El Niño ni siquiera ha tocado con fuerza y Colombia ya discute si se prepara para un verano duro o si está exagerando el miedo al apagón. Mientras el Gobierno insiste en que hay holgura, los generadores advierten que el reloj corre y que la ventana para evitar una crisis se mide en meses, no en discursos.
Gobierno: control técnico, no pánico
Desde la órbita oficial y medios afines se plantea el reto como manejable si se actúa con orden. Se habla de empresas que deben alistarse para un posible racionamiento, revisar planes de contingencia y asegurar continuidad operativa: “¿Cómo deben prepararse las empresas para un posible apagón por el fenómeno de El Niño?”1.

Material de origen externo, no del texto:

-- ==== Sys2Proof/Tests/Slice0.lean ====
section
/-! SUPPORT. The model's own tests: the words of spec/opcode_table.json decode to their instructions, ill-formed terms
and words are refused, single instructions give the values that the spec's tables give, and for every statement with
hypotheses a concrete state meets them. -/

namespace Sys2Proof.Tests

open Sys2Proof Sys2Proof.Machine

section
set_option Elab.async false

/-! ### A small machine -/

/-- One team on core 0, selected, in the gang and grid of `withFetchWord`. -/
def on (t : Team) : State :=
  { State.reset with cur := some 0, teams := [(0, t)], gangs := [(0, stagedGang)], grids := [(0, stagedGrid)] }

/-- The staged team with scalar registers set: register number and value. -/
def withRegs (l : List (Nat × W64)) : Team :=
  { stagedTeam with s := l.foldl (fun v e => v.setIfInBounds e.1 e.2) (Vector.replicate 64 0) }

/-- The same with vector registers of word 0: number and the content of every lane. -/
def withRows (l : List (Nat × (Nat → W32))) : Team :=
  { stagedTeam with rows := l.map fun e => (rowKey e.1 0, Vector.ofFn fun i : Fin 32 => e.2 i) }

/-- What an instruction answers for the team. -/
def after (i : Instr) (s : State) : Option Team :=
  match exec i s with
  | .next s' => s'.team 0
  | _ => none

/-- When the team of `on t` can issue. -/
theorem can_issue (t : Team) (uses : List Nat) (h : t.mayIssue = true ∧ t.dueReport = none ∧
    t.pass < t.words ∧ uses.any (t.busy.contains ·) = false) : (on t).CanIssueScalar 0 t uses :=
  ⟨⟨rfl, rfl, h.1, h.2.1, h.2.2.2, rfl⟩, h.2.2.1, rfl⟩

theorem staged_can_issue (uses : List Nat) : (on stagedTeam).CanIssueScalar 0 stagedTeam uses :=
  ⟨⟨rfl, rfl, rfl, rfl, by simp [stagedTeam], rfl⟩, by decide, rfl⟩

theorem regs_can_issue (l : List (Nat × W64)) (uses : List Nat) :
    (on (withRegs l)).CanIssueScalar 0 (withRegs l) uses :=
  ⟨⟨rfl, rfl, rfl, rfl, by simp [withRegs, stagedTeam], rfl⟩, by simp [withRegs, stagedTeam, Team.words], rfl⟩
/-! ### Encodings: words written from the opcode table's match values and field places (spec/02, R47 to R64) -/

theorem test_decode_fields_d_a_b : ∀ e ∈ ([
    (0x415735B0, .sadd ⟨1, 43, 77, 54⟩),
    (0x415735B1, .ssub ⟨1, 43, 77, 54⟩),
    (0x415735B2, .smul ⟨1, 43, 77, 54⟩),
    (0x415735B3, .smulh ⟨1, 43, 77, 54⟩),
    (0x415735B4, .sand ⟨1, 43, 77, 54⟩),
    (0x415735B5, .sor ⟨1, 43, 77, 54⟩),
    (0x415735B6, .sxor ⟨1, 43, 77, 54⟩),
    (0x415735B7, .sandn ⟨1, 43, 77, 54⟩),
    (0x425735B0, .sshl ⟨1, 43, 77, 54⟩),
    (0x425735B1, .sshr ⟨1, 43, 77, 54⟩),
    (0x425735B2, .ssar ⟨1, 43, 77, 54⟩),
    (0x425735B3, .srot ⟨1, 43, 77, 54⟩),
    (0x425735B4, .smin ⟨1, 43, 77, 54⟩),
    (0x425735B5, .smax ⟨1, 43, 77, 54⟩),
    (0x425735B6, .sminu ⟨1, 43, 77, 54⟩),
    (0x425735B7, .smaxu ⟨1, 43, 77, 54⟩)] : List (Nat × Instr)),
    decodeTableWord 32 e.1 = some e.2 := by decide +kernel

theorem test_decode_fields_d_a_b_2 : ∀ e ∈ ([
    (0x435735B0, .slea4 ⟨1, 43, 77, 54⟩),
    (0x435735B1, .slea8 ⟨1, 43, 77, 54⟩),
    (0x435735B2, .smulhu ⟨1, 43, 77, 54⟩),
    (0x4D5735B0, .mand ⟨1, 43, 77, 54⟩),
    (0x4D5735B1, .mandn ⟨1, 43, 77, 54⟩),
    (0x4D5735B2, .mor ⟨1, 43, 77, 54⟩),
    (0x4D5735B3, .mxor ⟨1, 43, 77, 54⟩)] : List (Nat × Instr)),
    decodeTableWord 32 e.1 = some e.2 := by decide +kernel

theorem test_decode_fields_d_a_i : ∀ e ∈ ([
    (0x445736B9, .saddi ⟨1, 43, 77, 697⟩),
    (0x455736B9, .sandi ⟨1, 43, 77, 697⟩)] : List (Nat × Instr)),
    decodeTableWord 32 e.1 = some e.2 := by decide +kernel

theorem test_decode_fields_d_a_i_2 : ∀ e ∈ ([
    (0x46573439, .sshli ⟨1, 43, 77, 57⟩),
    (0x47573439, .sshri ⟨1, 43, 77, 57⟩)] : List (Nat × Instr)),
    decodeTableWord 32 e.1 = some e.2 := by decide +kernel

theorem test_decode_fields_d_i : ∀ e ∈ ([
    (0x4857A6B9, .smovi ⟨1, 43, 108217⟩),
    (0x4957A6B9, .sseth ⟨1, 43, 108217⟩),
    (0x4A57A6B9, .ssett ⟨1, 43, 108217⟩),
    (0x6957A6B9, .vmovi ⟨1, 43, 108217⟩)] : List (Nat × Instr)),
    decodeTableWord 32 e.1 = some e.2 := by decide +kernel

theorem test_decode_fields_d_a_b_c : ∀ e ∈ ([
    (0x4B5735B5, .scmp ⟨1, 43, 77, 54, 5⟩),
    (0x605735B5, .vcmp ⟨1, 43, 77, 54, 5⟩)] : List (Nat × Instr)),
    decodeTableWord 32 e.1 = some e.2 := by decide +kernel

theorem test_decode_fields_d_a_l : ∀ e ∈ ([
    (0x4C573400, .smov ⟨1, 43, 77, false⟩),
    (0x4C573410, .snot ⟨1, 43, 77, false⟩),
    (0x4C573420, .sneg ⟨1, 43, 77, false⟩),
    (0x4C573430, .spopc ⟨1, 43, 77, false⟩),
    (0x4C573440, .sclz ⟨1, 43, 77, false⟩),
    (0x4C573450, .sctz ⟨1, 43, 77, false⟩),
    (0x4C573460, .sbrev ⟨1, 43, 77, false⟩),
    (0x4C573470, .ssext32 ⟨1, 43, 77, false⟩),
    (0x4C573480, .szext32 ⟨1, 43, 77, false⟩),
    (0x4C573490, .sabs ⟨1, 43, 77, false⟩),
    (0x4E573400, .mnot ⟨1, 43, 77, false⟩),
    (0x4E573410, .mpopc ⟨1, 43, 77, false⟩),
    (0x4E573420, .mffs ⟨1, 43, 77, false⟩),
    (0x4E573430, .mset ⟨1, 43, 77, false⟩),
    (0x4E573440, .mclr ⟨1, 43, 77, false⟩),
    (0x4E573450, .mcpy ⟨1, 43, 77, false⟩)] : List (Nat × Instr)),
    decodeTableWord 32 e.1 = some e.2 := by decide +kernel

theorem test_decode_fields_d_a_l_2 : ∀ e ∈ ([
    (0x55573400, .jmpr ⟨1, 43, 77, false⟩),
    (0x55573410, .callr ⟨1, 43, 77, false⟩),
    (0x55573420, .ret ⟨1, 43, 77, false⟩),
    (0x62573408, .vmov ⟨1, 43, 77, true⟩),
    (0x62573418, .vneg ⟨1, 43, 77, true⟩),
    (0x62573428, .vabs ⟨1, 43, 77, true⟩),
    (0x62573438, .vnot ⟨1, 43, 77, true⟩),
    (0x62573448, .vpopc ⟨1, 43, 77, true⟩),
    (0x62573458, .vclz ⟨1, 43, 77, true⟩),
    (0x62573468, .vflr ⟨1, 43, 77, true⟩),
    (0x62573478, .vceil ⟨1, 43, 77, true⟩),
    (0x62573488, .vtrnc ⟨1, 43, 77, true⟩),
    (0x62573498, .vrnd ⟨1, 43, 77, true⟩),
    (0x625734A0, .vlane ⟨1, 43, 77, false⟩),
    (0x625734B8, .vbrev ⟨1, 43, 77, true⟩),
    (0x625734C8, .vclass ⟨1, 43, 77, true⟩)] : List (Nat × Instr)),
    decodeTableWord 32 e.1 = some e.2 := by decide +kernel

theorem test_decode_fields_d_a_l_3 : ∀ e ∈ ([
    (0x67573408, .vredwAdd ⟨1, 43, 77, true⟩),
    (0x67573418, .vredwMin ⟨1, 43, 77, true⟩),
    (0x67573428, .vredwMax ⟨1, 43, 77, true⟩),
    (0x67573438, .vredwAnd ⟨1, 43, 77, true⟩),
    (0x67573448, .vredwOr ⟨1, 43, 77, true⟩),
    (0x67573458, .vredwXor ⟨1, 43, 77, true⟩)] : List (Nat × Instr)),
    decodeTableWord 32 e.1 = some e.2 := by decide +kernel

theorem test_decode_fields_s_o : ∀ e ∈ ([
    (0x4F66A5C3, .br ⟨1, 25, 173507⟩),
    (0x5066A5C3, .brz ⟨1, 25, 173507⟩),
    (0x5166A5C3, .brnz ⟨1, 25, 173507⟩),
    (0x5266A5C3, .brzm ⟨1, 25, 173507⟩),
    (0x5366A5C3, .brnzm ⟨1, 25, 173507⟩),
    (0x5466A5C3, .call ⟨1, 25, 173507⟩)] : List (Nat × Instr)),
    decodeTableWord 32 e.1 = some e.2 := by decide +kernel

theorem test_decode_fields_a_b_c_h : ∀ e ∈ ([
    (0x56376149, .mma ⟨1, 13, 54, 5, 9⟩),
    (0x56376159, .mmag ⟨1, 13, 54, 5, 9⟩),
    (0x56376169, .mzero ⟨1, 13, 54, 5, 9⟩),
    (0x56376179, .mldacc ⟨1, 13, 54, 5, 9⟩),
    (0x57376149, .mdrain ⟨1, 13, 54, 5, 9⟩),
    (0x57376159, .mdraina ⟨1, 13, 54, 5, 9⟩),
    (0x57376169, .mqnt ⟨1, 13, 54, 5, 9⟩),
    (0x57376179, .mdrainb ⟨1, 13, 54, 5, 9⟩),
    (0x6C376149, .cpy ⟨1, 13, 54, 5, 9⟩),
    (0x6C376159, .cpyq ⟨1, 13, 54, 5, 9⟩),
    (0x6C376169, .cpyp ⟨1, 13, 54, 5, 9⟩),
    (0x6D376149, .launch ⟨1, 13, 54, 5, 9⟩),
    (0x6D376159, .publish ⟨1, 13, 54, 5, 9⟩),
    (0x6D376169, .unpub ⟨1, 13, 54, 5, 9⟩)] : List (Nat × Instr)),
    decodeTableWord 32 e.1 = some e.2 := by decide +kernel

theorem test_decode_fields_d_a_b_l_m : ∀ e ∈ ([
    (0x585735B4, .vadd ⟨1, 43, 77, 54, true, false⟩),
    (0x585735B5, .vsub ⟨1, 43, 77, 54, true, false⟩),
    (0x595735B4, .vmul ⟨1, 43, 77, 54, true, false⟩),
    (0x595735B5, .vmulh ⟨1, 43, 77, 54, true, false⟩),
    (0x5A5735B4, .vfma ⟨1, 43, 77, 54, true, false⟩),
    (0x5A5735B5, .vfms ⟨1, 43, 77, 54, true, false⟩),
    (0x5B5735B4, .vmin ⟨1, 43, 77, 54, true, false⟩),
    (0x5B5735B5, .vmax ⟨1, 43, 77, 54, true, false⟩),
    (0x5C5735B4, .vand ⟨1, 43, 77, 54, true, false⟩),
    (0x5C5735B5, .vor ⟨1, 43, 77, 54, true, false⟩),
    (0x5D5735B4, .vxor ⟨1, 43, 77, 54, true, false⟩),
    (0x5D5735B5, .vandn ⟨1, 43, 77, 54, true, false⟩),
    (0x5E5735B4, .vshl ⟨1, 43, 77, 54, true, false⟩),
    (0x5E5735B5, .vshr ⟨1, 43, 77, 54, true, false⟩),
    (0x5F5735B4, .vsar ⟨1, 43, 77, 54, true, false⟩),
    (0x5F5735B5, .vrot ⟨1, 43, 77, 54, true, false⟩)] : List (Nat × Instr)),
    decodeTableWord 32 e.1 = some e.2 := by decide +kernel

La ANLA, además, exhibe gestión regulatoria: convoca una mesa técnica con Hidroituango “ante el inminente riesgo por el fenómeno de El Niño”2 y recalca que ya otorgó permisos para elevar la cota del embalse, siempre que la empresa cumpla los trámites ambientales. En paralelo, el Ejecutivo transmite calma: pese a la tensión con las generadoras, el Ministerio de Minas “descartó un escenario de apagón” y asegura que la capacidad instalada basta para la demanda actual3.

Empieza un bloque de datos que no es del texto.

-- ==== Sys2Proof/Machine/Flags.lean ====
section
/-! DEFINITION. The values VF takes as a flag (`10_state.md` R24, `42_alu.md` R133). -/

namespace Sys2Proof.Machine

/-- A flag as a register value: 1 or 0. -/
def flagByte (b : Bool) : Byte := if b then 1 else 0

/-- Carry of `8xy4`: the unbounded sum exceeds 255 (`42_alu.md` R126). -/
def carryOut (a b : Byte) : Bool := decide (255 < a.toNat + b.toNat)

/-- NOT-borrow of `a - b`: the minuend is at least the subtrahend (`42_alu.md` R127, R129). -/
def notBorrow (a b : Byte) : Bool := decide (b.toNat ≤ a.toNat)

/-- The bit a right shift moves out: bit 0 (`42_alu.md` R128). -/
def outOfRight (a : Byte) : Bool := a.getLsbD 0

/-- The bit a left shift moves out: bit 7 (`42_alu.md` R130). -/
def outOfLeft (a : Byte) : Bool := a.getLsbD 7

/-- `V[15] <- flag`. -/
def State.setFlag (s : State) (b : Bool) : State := s.setV VF (flagByte b)

end Sys2Proof.Machine
end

Sector privado y oposición: alarma con fecha de vencimiento
Al otro lado, el relato es menos tranquilizador y más urgente. Los gremios advierten que “la preocupación crece en el sector energético” y que es “urgente elevar los niveles de los embalses” y saldar los 1,4 billones de pesos que el Gobierno adeuda a las termoeléctricas para poder encenderlas ya4. La consigna es clara: cada gota que no se ahorre hoy se lamentará cuando llegue la sequía.

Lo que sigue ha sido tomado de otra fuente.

/-- STEP executes nothing in two cases: a running core passes over an unrecognized word with `pc + 2` alone, and a
quiescent core (halted, or with a fault recorded: the spec's decision D8) does not change at all. -/
def Obligations.StepWithoutAnInstruction : Prop :=
  ∀ s : State,
    (s.Running → (∀ i, decode s.fetchWord ≠ .ok i) → step s = .next { s with pc := s.pc + 2 }) ∧
    (s.Quiescent → step s = .next s)

/-- No instruction, no step and no transaction stops: each answers a next state, from every state. That an
instruction which raises a fault answers one too, with the fault recorded in it, is the spec's decision D8, read so by
the model (log entry 8). -/
def Obligations.EverythingAnswersANextState : Prop :=
  (∀ (i : Instr) (s : State), ∃ t, exec i s = .next t) ∧ (∀ s : State, ∃ t, step s = .next t) ∧
  (∀ (x : Transaction) (s : State), ∃ t r, transact x s = .next (t, r))

/-- The invariant holds at construction. -/
def Obligations.InvariantAtReset : Prop := State.reset.Inv

/-- Every step keeps the invariant: canonical memory, `pc` at most 0x10FE, pushed values at most 4096, and a fault
record that names the word at `pc` and the stack that caused it. -/
def Obligations.StepKeepsTheInvariant : Prop :=
  ∀ s t : State, s.Inv → step s = .next t → t.Inv

/-- Every transaction of the host, LOAD, SET_KEY, TICK, STEP(rnd) and the read-outs, keeps the invariant. -/
def Obligations.TransactionsKeepTheInvariant : Prop :=
  ∀ (x : Transaction) (s t : State) (r : Response), s.Inv → transact x s = .next (t, r) → t.Inv

/-! ### Memory (`20_memory.md`) -/

/-- A read returns the last byte written to its cell, addresses taken modulo 4096, and a write keeps the
canonical form. -/
def Obligations.ReadReturnsTheLastWrite : Prop :=
  ∀ (s : State) (a k : Nat) (b : Byte), s.mem.wf = true →
    (s.memWrite a b).mem.wf = true ∧
    (s.memWrite a b).memRead k = (if k % 4096 = a % 4096 then b else s.memRead k)

/-- Memories in canonical form that read alike everywhere are equal as data. -/
def Obligations.CanonicalMemoriesThatReadAlikeAreEqual : Prop :=
  ∀ m m' : Memory, m.wf = true → m'.wf = true → (∀ a, m.read a = m'.read a) → m = m'

/-! ### Frames of all instructions, and what no instruction reads -/

/-- An instruction writes only the registers `writesRegs` lists for it (the index of `10_state.md` R22). -/
def Obligations.OnlyTheListedRegistersAreWritten : Prop :=
  ∀ (i : Instr) (s t : State), exec i s = .next t → RegsKept (writesRegs i) s t

/-- An instruction stores only to the addresses it computes (`20_memory.md` R57): every other byte reads as
before, and where it lists none, all of memory does. -/
def Obligations.OnlyTheListedBytesAreStored : Prop :=
  ∀ (i : Instr) (s t : State), s.mem.wf = true → exec i s = .next t → BytesKept (storesTo s i) s t

/-- An instruction changes only the parts `mayChange` lists for it: the screen only by CLS and DRW, the stack
only by CALL, SP by CALL and RET, `I` by three instructions, DT and ST by one each, the keys and the parameters by
none, the fault record only by CALL and RET. -/
def Obligations.OnlyTheListedPartsChange : Prop :=
  ∀ (i : Instr) (s t : State), exec i s = .next t → OnlyChanges (mayChange i) s t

El tono se eleva cuando Andesco afirma que “Colombia tiene menos de 4 meses para evitar una crisis energética”5. Alertan de cinco riesgos simultáneos —clima, falta de energía firme, gas insuficiente, estrechez financiera y mayor demanda— que podrían desembocar en racionamiento, y recuerdan que entre 65% y 70% de la matriz depende de embalses ya bajo presión hídrica5.
Choque frontal: confianza vs. preparación
El resultado es un pulso político y técnico: de un lado, el Gobierno, que apuesta a la narrativa de la suficiencia y la gestión ambiental ordenada; del otro, las generadoras y la oposición, que exigen decisiones impopulares —más térmicas, más reservas, más pagos— para evitar que el próximo verano se decida a punta de velas.